Семенов круто распрямляется. Он по-прежнему смущен, но спокоен.
– Я не прав, Федор, – говорит он, повертываясь к Титову. – Ты прости меня! Издергался я! Ты же сам знаешь – бригадирствую впервые, а приходится туго.
– Вот это правильно! – восторженно крякает Никита Федорович. – По-нашенски! Правильно, Григорьевич!
А с Федором Титовым происходит необычное для него – краснеет, пришла его очередь смутиться.
– Да пустяки… Чего извиняться… Бывает… – растерянно бормочет он.
– Налей-ка, Дарья, супу! – раздается вдруг требовательно и властно.

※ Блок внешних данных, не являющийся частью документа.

-- ==== Sys2Proof/Machine/State.lean ====
section
/-! DEFINITION. The state of the block as plain data (10_state, 70_reset R280), the events by which the outside world
and the engine move it, and why a step can stop. -/

namespace Sys2Proof.Machine

/-- No step of the block stops with a fault, so this type has no constructor: an error is a code in STATUS.ERR and
the machine goes on (60_exceptions R253, R256, R257). Safe: nothing can be hidden behind a fault (log 14). -/
inductive Fault where
deriving DecidableEq, Repr

/-- Why a step has no next state. -/
inductive Refusal where
  /-- raised by an arm of exec whose command has no meaning yet (no arm is left so); safe -/
  | notModelled (mnemonic : String)
  /-- raised by a register access that is not an aligned 32-bit access: it "has no meaning in this spec: a model
  refuses it" (10_state R21); safe -/
  | notAlignedWordAccess
deriving DecidableEq, Repr

/-- The error codes that have a name (60_exceptions R250). Codes 7 .. 15 have none and are never produced. -/
inductive ErrCode where
  /-- 0: no error -/
  | ok
  /-- 1: the CMD word decodes to ILLEGAL -/
  | illegalCmd
  /-- 2: KEYLEN < 32 -/
  | invalidKey
  /-- 3: tier, IVLEN, buffer range or stream range -/
  | invalidArgument
  /-- 4: a buffer byte with MemAdmits false -/
  | accessFault
  /-- 5: reserved, never raised -/
  | shapeMismatch
  /-- 6: reserved, never raised -/
  | invalidRange
deriving DecidableEq, Repr

/-- The registers of the window, by the names of 10_state R20; `reserved` is every offset the table does not name. -/
inductive Reg where
  | id
  | cap
  | ctrl
  | status
  | cmd
  | addr
  | len
  | cnt
  | keylen
  | ivlen
  | din
  | dout
  | sposLo
  | sposHi
  | blkidxLo
  | blkidxHi
  | erraddr
  | blktag
  /-- KEYj -/
  | key (j : Nat)
  /-- IVj -/
  | iv (j : Nat)
  /-- DIVj -/
  | div (j : Nat)
  /-- V0[k] -/
  | v0 (k : Nat)
  /-- V1[k] -/
  | v1 (k : Nat)
  /-- V2[k] -/
  | v2 (k : Nat)
  /-- KS[k] -/
  | ks (k : Nat)
  | reserved
deriving DecidableEq, Repr

/-- What can happen next: the host's accesses to the window (R20), another agent's accesses to data memory as they
are performed (20_memory R70, R72), the engine's turn (R4, R255), the reset input (70_reset R280, R281). The model's
own type (log 2). -/
inductive Event where
  /-- the host reads `width` bytes at offset `off` of the window -/
  | read (off : BitVec 12) (width : Nat)
  /-- the host writes `width` bytes, `v`, at offset `off` of the window -/
  | write (off : BitVec 12) (width : Nat) (v : Word)
  /-- the host or another agent reads the data-memory byte at `a` -/
  | memLoad (a : Word)
  /-- the host or another agent writes the data-memory byte at `a` -/
  | memStore (a : Word) (b : Byte)
  /-- the engine executes and completes the command in progress, if there is one -/
  | engine
  /-- reset is asserted -/
  | reset
deriving DecidableEq, Repr

/-- What the last read of the host, or memory load of another agent, returned. The model's own type (log 2). -/
inductive Response where
  | none
  | word (v : Word)
  | byte (b : Byte)
deriving DecidableEq, Repr

/-- Data memory: (address, byte) pairs in the canonical form `Memory.wf` of Machine/Ops.lean. -/
abbrev Memory := List Host.Cell

/-- All the state of the block (10_state R47), the data memory it reaches, the parameters of the part, and the
model's own fields `agenda`, `response` and `freeIdx`. -/
structure State where
  /-- CTRL.IE (R24) -/
  ie : Bool
  /-- STATUS.DONE (R25) -/
  done : Bool
  /-- STATUS.IGN (R25) -/
  ign : Bool
  /-- STATUS.ERR (R25, R250) -/
  err : ErrCode
  /-- STATUS.TIER_USED (R25); none is code 0, none yet -/
  tierUsed : Option Tier
  /-- STATUS.BLK_VALID (R25, R45) -/
  blkValid : Bool
  /-- the command in progress (R26, R259); STATUS.BUSY is 1 exactly when there is one (log 7) -/
  inProgress : Option Word
  /-- ADDR (R27) -/
  addr : Word
  /-- LEN (R28) -/
  len : Word
  /-- CNT (R29) -/
  cnt : Word
  /-- KEYLEN (R30) -/
  keylen : BitVec 6
  /-- IVLEN (R31) -/
  ivlen : BitVec 5
  /-- DIN (R32) -/
  din : Word
  /-- DOUT (R33) -/
  dout : Word
  /-- SPOS (R34) -/
  spos : DWord
  /-- BLKIDX (R35) -/
  blkidx : DWord
  /-- ERRADDR (R36) -/
  erraddr : Word
  /-- BLKTAG (R37): PRIM in bits 3:0, TIER in bits 5:4 -/
  blktag : BitVec 6
  /-- KEY0 .. KEY7 (R38) -/
  key : Vector Word 8
  /-- IV0 .. IV3 (R39) -/
  iv : Vector Word 4
  /-- DIV0 .. DIV3 (R40) -/
  div : Vector Word 4
  /-- V0 (R41) -/
  v0 : Vector Word 16
  /-- V1 (R41) -/
  v1 : Vector Word 16
  /-- V2 (R41) -/
  v2 : Vector Word 16
  /-- KS (R43) -/
  ks : Vector Word 16
  /-- BLKBUF (R45): 4096 bytes, byte 0 first -/
  blkbuf : List Byte
  /-- data memory (20_memory R60) -/
  mem : Memory
  /-- the parameters of the part (R5, R9, R60); no step changes them (log 3) -/
  params : Params
  /-- the MODEL's: the events still to come, the next one first (log 2) -/
  agenda : List Event
  /-- the MODEL's: what the last read returned (log 2) -/
  response : Response
  /-- the MODEL's: the index of the next free value (log 8) -/
  freeIdx : Nat
deriving DecidableEq, Repr

/-- The machine right after reset (70_reset R280). BLKBUF is unspecified there: 4096 bytes of 0 (DESIGN CHOICE,
log 6). Memory lists nothing (log 5). The parameters are open (log 3). -/
def State.reset : State where
  ie := false
  done := false
  ign := false
  err := .ok
  tierUsed := none
  blkValid := false
  inProgress := none
  addr := 0
  len := 0
  cnt := 0
  keylen := 0
  ivlen := 0
  din := 0
  dout := 0
  spos := 0
  blkidx := 0
  erraddr := 0
  blktag := 0
  key := Vector.replicate 8 0
  iv := Vector.replicate 4 0
  div := Vector.replicate 4 0
  v0 := Vector.replicate 16 0
  v1 := Vector.replicate 16 0
  v2 := Vector.replicate 16 0
  ks := Vector.replicate 16 0
  blkbuf := List.replicate 4096 0
  mem := []
  params := Config.params
  agenda := []
  response := .none
  freeIdx := 0

end Sys2Proof.Machine
end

Дарья всплескивает руками:
– Ой, батюшки, забыла!
Впрочем, не одна Дарья забыла, что за брезентовым столом нет тракториста Георгия Ракова, – засуматошились, заторопились и забыли о трактористе, но он, по-видимому, нисколько не обижен: неторопливо усаживается на брезент, вытягивает из-за голенища алюминиевую ложку, обдувает ее и, ни на кого не обращая внимания, принимается хлебать суп – прямой, надменный, самоуверенный. Потом разжимает тонкие губы.
– В первой деляне был… – говорит Раков, делая уверенную паузу для того, чтобы лучше оценили, внимательнее прислушались к его словам люди. – Говорю, в первой деляне был! Не выбрал тонкомерные хлысты Титов! – Поворачивается к Дарье, протягивает тарелку: – Левни-ка еще, Дарья! Ты мне мяса много не вали – у меня желудок не железный! Да, не выбрал Федор хлысты… Обманул! Мелочь оставил.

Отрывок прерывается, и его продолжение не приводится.